+++ Information
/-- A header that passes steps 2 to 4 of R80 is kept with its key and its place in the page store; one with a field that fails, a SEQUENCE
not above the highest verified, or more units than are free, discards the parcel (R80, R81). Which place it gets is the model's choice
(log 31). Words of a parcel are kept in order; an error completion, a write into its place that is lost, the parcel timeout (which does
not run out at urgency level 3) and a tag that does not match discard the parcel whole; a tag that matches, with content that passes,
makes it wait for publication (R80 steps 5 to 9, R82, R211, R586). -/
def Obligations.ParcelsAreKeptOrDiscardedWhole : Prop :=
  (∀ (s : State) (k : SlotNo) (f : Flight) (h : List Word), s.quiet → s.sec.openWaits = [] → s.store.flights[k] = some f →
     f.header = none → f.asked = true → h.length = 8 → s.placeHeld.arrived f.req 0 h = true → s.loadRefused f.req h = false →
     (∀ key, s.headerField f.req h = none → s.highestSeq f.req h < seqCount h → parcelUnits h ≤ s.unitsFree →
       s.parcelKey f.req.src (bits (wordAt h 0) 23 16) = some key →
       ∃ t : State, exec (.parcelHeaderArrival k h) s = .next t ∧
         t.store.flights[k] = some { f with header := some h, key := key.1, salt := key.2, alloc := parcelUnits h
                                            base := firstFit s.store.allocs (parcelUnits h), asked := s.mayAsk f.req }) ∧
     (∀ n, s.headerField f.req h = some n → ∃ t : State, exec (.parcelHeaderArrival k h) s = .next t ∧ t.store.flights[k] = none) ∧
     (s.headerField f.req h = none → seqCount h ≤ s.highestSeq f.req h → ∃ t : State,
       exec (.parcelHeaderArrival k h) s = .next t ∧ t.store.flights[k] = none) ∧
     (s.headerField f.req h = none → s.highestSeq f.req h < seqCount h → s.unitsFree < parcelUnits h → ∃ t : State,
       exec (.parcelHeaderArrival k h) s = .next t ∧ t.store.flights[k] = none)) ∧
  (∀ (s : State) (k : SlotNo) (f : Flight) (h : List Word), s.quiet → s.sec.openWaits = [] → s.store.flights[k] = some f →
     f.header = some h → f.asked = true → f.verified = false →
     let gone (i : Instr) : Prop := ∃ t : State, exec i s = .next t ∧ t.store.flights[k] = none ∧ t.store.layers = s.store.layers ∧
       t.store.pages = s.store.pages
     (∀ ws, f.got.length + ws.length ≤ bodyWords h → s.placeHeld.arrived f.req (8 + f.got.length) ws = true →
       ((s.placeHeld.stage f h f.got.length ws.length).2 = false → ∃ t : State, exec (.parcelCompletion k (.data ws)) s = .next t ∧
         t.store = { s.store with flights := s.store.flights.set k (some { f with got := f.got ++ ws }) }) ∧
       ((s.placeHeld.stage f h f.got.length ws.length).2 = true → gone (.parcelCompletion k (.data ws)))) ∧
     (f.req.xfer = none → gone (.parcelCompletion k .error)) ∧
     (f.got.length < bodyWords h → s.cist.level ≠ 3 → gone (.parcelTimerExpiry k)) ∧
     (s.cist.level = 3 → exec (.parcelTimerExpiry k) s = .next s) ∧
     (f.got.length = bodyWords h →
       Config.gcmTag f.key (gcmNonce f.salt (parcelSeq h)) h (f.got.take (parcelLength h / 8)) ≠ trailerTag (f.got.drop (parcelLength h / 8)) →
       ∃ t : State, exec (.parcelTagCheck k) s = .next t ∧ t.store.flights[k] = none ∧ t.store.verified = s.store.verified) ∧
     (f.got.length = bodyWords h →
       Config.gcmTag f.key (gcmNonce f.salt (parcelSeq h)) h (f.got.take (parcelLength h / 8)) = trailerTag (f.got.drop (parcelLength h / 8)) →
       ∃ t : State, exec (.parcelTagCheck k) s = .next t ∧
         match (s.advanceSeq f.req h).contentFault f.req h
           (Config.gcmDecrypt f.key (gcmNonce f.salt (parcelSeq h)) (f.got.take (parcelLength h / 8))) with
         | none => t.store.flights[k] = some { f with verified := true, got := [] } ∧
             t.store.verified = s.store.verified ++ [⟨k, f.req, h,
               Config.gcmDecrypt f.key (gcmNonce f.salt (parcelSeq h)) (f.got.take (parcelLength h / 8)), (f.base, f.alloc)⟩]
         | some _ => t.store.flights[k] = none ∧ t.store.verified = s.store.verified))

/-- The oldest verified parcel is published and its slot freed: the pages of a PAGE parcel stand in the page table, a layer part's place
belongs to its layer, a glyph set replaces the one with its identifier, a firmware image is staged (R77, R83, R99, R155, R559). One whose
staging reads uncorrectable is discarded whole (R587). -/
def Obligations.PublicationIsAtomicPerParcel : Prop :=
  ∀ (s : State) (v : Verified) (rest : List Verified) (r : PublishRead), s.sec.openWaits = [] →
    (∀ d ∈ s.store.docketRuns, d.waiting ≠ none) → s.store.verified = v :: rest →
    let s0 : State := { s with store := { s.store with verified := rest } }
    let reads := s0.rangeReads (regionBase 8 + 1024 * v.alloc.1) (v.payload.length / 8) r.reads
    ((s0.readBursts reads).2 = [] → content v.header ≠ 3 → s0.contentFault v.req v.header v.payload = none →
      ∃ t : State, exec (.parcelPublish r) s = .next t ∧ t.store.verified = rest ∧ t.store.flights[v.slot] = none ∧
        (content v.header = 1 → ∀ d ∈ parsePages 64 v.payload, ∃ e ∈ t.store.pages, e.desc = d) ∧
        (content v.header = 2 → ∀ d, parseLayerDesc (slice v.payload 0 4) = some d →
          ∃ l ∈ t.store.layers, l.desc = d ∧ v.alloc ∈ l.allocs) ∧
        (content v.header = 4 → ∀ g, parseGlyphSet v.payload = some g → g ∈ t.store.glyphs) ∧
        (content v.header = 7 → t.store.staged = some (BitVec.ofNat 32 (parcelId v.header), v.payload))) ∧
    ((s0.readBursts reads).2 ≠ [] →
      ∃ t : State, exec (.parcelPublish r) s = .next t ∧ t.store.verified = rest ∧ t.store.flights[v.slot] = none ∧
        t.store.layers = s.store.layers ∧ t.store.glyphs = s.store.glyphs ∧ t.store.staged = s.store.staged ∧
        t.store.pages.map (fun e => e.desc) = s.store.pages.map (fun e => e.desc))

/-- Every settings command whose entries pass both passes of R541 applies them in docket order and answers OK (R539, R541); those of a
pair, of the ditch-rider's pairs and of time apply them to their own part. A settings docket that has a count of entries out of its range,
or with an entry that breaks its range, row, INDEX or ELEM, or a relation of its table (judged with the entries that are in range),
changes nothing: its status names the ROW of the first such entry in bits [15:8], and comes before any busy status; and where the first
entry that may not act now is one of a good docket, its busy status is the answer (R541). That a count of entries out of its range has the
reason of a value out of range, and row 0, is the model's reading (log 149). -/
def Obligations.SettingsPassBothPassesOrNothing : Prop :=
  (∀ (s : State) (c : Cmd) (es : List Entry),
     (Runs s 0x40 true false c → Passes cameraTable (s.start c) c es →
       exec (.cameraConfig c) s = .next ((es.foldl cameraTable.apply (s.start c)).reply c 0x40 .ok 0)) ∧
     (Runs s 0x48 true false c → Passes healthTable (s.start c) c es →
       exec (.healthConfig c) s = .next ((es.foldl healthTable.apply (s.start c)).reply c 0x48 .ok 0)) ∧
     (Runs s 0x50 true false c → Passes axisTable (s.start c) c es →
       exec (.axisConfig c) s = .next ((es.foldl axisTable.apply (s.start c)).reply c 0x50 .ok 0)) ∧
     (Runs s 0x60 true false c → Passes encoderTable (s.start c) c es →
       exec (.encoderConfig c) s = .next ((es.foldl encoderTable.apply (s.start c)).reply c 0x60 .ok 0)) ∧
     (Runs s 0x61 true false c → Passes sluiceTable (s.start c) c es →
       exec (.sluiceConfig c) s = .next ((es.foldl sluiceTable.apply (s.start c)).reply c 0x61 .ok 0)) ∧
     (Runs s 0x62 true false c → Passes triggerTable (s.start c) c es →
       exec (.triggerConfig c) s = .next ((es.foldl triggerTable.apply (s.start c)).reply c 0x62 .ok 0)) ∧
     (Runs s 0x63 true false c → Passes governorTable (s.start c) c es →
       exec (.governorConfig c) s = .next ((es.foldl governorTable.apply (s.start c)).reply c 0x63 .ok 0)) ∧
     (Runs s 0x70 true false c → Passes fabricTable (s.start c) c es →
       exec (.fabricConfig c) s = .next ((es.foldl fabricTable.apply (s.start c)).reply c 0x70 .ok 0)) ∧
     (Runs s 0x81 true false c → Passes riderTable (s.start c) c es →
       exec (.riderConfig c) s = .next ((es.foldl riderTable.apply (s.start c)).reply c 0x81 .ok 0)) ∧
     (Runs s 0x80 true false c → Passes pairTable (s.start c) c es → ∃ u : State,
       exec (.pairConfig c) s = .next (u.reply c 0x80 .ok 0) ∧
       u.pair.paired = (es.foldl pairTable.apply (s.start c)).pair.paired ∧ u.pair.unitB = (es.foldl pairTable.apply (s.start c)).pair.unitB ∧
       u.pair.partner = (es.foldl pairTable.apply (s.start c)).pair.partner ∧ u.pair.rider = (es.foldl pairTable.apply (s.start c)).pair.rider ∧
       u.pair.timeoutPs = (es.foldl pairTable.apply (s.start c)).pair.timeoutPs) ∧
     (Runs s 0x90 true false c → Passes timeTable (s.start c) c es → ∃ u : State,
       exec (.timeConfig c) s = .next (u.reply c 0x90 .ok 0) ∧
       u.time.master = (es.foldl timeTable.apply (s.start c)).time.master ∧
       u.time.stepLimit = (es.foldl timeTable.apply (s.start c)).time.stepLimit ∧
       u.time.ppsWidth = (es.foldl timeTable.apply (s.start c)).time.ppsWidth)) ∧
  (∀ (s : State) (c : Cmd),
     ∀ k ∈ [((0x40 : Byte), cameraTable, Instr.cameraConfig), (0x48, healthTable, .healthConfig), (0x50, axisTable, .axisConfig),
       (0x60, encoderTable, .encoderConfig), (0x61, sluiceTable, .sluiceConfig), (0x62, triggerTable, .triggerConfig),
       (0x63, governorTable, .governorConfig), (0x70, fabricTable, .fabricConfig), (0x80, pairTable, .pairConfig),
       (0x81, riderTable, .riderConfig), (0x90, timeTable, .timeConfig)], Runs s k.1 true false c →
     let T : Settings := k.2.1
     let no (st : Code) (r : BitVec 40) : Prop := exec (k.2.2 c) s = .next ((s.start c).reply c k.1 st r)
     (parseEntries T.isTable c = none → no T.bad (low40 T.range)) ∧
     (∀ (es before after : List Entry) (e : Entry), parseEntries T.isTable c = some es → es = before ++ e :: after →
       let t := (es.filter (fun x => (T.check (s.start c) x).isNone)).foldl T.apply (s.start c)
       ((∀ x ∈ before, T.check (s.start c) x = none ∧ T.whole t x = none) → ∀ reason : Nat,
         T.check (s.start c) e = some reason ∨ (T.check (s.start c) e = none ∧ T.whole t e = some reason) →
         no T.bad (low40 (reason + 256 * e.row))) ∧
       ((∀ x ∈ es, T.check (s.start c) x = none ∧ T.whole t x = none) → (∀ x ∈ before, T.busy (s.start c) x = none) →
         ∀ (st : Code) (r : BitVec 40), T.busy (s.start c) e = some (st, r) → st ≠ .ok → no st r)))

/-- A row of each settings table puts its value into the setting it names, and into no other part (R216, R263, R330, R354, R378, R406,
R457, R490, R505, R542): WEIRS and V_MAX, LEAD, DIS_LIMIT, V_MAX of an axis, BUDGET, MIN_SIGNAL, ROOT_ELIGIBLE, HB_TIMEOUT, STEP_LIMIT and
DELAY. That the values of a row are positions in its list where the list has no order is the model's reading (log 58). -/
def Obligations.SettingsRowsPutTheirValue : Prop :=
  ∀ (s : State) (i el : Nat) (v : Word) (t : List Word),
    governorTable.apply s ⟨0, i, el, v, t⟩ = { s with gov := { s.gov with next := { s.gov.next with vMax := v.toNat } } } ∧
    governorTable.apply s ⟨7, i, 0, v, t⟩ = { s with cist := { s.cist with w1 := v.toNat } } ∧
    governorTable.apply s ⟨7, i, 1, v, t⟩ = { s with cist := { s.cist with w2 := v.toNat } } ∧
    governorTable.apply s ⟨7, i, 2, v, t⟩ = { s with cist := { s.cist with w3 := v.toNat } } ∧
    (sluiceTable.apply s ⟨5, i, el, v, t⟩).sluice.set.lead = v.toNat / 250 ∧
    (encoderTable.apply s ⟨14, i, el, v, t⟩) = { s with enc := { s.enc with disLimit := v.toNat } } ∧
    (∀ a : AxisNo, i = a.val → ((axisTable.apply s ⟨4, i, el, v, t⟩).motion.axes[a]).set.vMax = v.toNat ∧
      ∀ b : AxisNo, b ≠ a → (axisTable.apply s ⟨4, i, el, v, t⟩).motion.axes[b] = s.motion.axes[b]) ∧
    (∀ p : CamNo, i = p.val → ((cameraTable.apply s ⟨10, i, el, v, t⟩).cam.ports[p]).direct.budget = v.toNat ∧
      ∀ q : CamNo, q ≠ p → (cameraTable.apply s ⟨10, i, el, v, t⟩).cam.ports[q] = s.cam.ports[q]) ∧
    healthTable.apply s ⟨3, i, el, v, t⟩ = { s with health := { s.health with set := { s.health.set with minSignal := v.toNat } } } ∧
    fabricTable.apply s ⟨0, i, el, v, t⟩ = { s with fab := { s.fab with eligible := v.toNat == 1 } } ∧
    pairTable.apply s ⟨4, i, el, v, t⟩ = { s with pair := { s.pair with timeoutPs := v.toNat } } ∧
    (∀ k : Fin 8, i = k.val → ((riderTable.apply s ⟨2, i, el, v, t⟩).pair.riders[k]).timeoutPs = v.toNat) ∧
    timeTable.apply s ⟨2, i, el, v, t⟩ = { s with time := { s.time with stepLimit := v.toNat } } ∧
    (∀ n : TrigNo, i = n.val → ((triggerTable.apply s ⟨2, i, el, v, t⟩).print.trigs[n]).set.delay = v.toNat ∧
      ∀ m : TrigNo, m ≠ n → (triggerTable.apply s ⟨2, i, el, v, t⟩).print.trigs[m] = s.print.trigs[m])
++++++
+++ Information
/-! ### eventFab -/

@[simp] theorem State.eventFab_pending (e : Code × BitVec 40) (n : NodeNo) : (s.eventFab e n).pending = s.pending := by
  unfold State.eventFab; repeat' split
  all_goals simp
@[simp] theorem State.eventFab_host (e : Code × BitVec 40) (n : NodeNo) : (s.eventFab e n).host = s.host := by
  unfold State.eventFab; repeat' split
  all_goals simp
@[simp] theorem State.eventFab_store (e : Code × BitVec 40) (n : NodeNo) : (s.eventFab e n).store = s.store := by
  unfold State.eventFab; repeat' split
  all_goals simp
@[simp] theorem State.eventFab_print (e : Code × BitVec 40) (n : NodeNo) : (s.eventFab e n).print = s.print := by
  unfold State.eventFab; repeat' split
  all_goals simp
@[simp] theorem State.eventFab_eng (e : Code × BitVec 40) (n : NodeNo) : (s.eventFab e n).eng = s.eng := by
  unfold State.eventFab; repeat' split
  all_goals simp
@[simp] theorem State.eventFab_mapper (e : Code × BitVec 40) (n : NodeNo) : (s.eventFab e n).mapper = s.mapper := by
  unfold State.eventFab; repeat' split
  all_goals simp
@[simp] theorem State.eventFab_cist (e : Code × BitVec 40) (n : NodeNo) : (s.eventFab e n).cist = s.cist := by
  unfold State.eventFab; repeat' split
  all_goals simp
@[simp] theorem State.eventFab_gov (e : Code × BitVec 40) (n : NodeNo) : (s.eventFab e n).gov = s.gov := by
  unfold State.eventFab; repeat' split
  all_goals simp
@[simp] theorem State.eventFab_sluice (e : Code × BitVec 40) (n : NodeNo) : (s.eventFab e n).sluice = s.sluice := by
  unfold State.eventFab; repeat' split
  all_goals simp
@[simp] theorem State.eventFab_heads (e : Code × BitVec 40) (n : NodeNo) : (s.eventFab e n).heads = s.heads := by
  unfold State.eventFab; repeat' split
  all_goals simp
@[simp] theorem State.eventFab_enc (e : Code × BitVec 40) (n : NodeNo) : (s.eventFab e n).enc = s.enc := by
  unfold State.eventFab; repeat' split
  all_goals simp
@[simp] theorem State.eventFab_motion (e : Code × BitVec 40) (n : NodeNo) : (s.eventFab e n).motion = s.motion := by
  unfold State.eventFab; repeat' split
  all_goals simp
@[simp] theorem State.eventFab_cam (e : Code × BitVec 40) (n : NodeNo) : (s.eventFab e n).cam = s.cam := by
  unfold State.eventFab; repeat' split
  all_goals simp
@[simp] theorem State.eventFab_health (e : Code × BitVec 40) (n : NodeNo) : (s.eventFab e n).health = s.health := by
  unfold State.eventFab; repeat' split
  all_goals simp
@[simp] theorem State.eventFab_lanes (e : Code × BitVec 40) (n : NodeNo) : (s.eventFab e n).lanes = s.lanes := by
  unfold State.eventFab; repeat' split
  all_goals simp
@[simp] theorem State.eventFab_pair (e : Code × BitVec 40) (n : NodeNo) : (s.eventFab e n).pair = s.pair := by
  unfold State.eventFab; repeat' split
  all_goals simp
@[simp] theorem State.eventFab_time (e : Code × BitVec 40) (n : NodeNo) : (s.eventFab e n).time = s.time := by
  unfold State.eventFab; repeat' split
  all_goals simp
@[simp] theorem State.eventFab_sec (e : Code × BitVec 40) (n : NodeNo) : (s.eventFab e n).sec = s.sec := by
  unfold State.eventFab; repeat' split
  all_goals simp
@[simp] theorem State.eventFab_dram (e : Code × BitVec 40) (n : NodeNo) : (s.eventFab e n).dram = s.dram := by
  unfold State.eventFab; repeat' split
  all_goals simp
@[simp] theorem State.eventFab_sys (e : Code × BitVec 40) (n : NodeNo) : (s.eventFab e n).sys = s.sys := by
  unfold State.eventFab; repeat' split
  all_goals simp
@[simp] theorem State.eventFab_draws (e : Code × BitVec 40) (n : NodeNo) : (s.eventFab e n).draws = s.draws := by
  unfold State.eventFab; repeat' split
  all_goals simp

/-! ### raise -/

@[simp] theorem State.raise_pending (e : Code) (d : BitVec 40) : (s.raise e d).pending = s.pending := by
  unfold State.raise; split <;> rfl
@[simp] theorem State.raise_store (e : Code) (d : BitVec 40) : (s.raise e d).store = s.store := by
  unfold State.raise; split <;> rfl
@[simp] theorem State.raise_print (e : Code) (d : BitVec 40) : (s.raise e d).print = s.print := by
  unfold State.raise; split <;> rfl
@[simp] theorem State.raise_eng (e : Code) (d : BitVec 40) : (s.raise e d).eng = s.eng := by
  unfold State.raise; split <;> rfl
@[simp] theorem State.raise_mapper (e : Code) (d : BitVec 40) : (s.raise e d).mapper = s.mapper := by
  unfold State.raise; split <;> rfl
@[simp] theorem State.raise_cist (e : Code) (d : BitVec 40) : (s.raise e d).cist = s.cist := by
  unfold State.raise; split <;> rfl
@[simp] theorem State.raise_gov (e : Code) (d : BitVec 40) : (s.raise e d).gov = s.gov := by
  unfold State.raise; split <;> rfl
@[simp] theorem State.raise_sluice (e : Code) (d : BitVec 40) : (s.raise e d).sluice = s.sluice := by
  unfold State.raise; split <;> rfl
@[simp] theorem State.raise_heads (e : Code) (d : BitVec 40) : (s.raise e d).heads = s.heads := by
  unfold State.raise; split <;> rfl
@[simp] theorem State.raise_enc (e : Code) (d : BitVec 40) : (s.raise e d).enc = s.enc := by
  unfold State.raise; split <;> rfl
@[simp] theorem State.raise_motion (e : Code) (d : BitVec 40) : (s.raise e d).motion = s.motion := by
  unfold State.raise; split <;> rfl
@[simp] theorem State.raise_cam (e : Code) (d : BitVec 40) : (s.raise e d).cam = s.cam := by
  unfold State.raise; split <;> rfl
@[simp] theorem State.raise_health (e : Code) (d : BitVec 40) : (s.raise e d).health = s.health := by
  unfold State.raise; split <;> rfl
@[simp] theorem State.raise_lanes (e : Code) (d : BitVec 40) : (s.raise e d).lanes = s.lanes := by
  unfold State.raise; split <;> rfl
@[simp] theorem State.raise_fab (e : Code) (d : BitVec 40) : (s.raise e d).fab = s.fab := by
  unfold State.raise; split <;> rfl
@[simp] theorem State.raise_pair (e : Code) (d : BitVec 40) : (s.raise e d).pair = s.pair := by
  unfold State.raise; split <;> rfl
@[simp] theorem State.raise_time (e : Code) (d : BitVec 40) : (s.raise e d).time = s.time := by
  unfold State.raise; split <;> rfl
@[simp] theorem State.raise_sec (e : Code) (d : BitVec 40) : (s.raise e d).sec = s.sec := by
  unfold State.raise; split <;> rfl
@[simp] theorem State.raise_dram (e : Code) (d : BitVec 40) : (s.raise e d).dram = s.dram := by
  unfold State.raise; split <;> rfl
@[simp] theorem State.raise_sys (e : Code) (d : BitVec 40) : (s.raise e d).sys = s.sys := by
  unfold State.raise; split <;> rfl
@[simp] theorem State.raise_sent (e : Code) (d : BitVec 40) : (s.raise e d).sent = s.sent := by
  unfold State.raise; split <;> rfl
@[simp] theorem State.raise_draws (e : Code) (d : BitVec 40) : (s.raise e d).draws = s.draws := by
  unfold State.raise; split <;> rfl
++++++
Work out the number of lines in the entries above that hold the word "whose", giving the number without comment.

2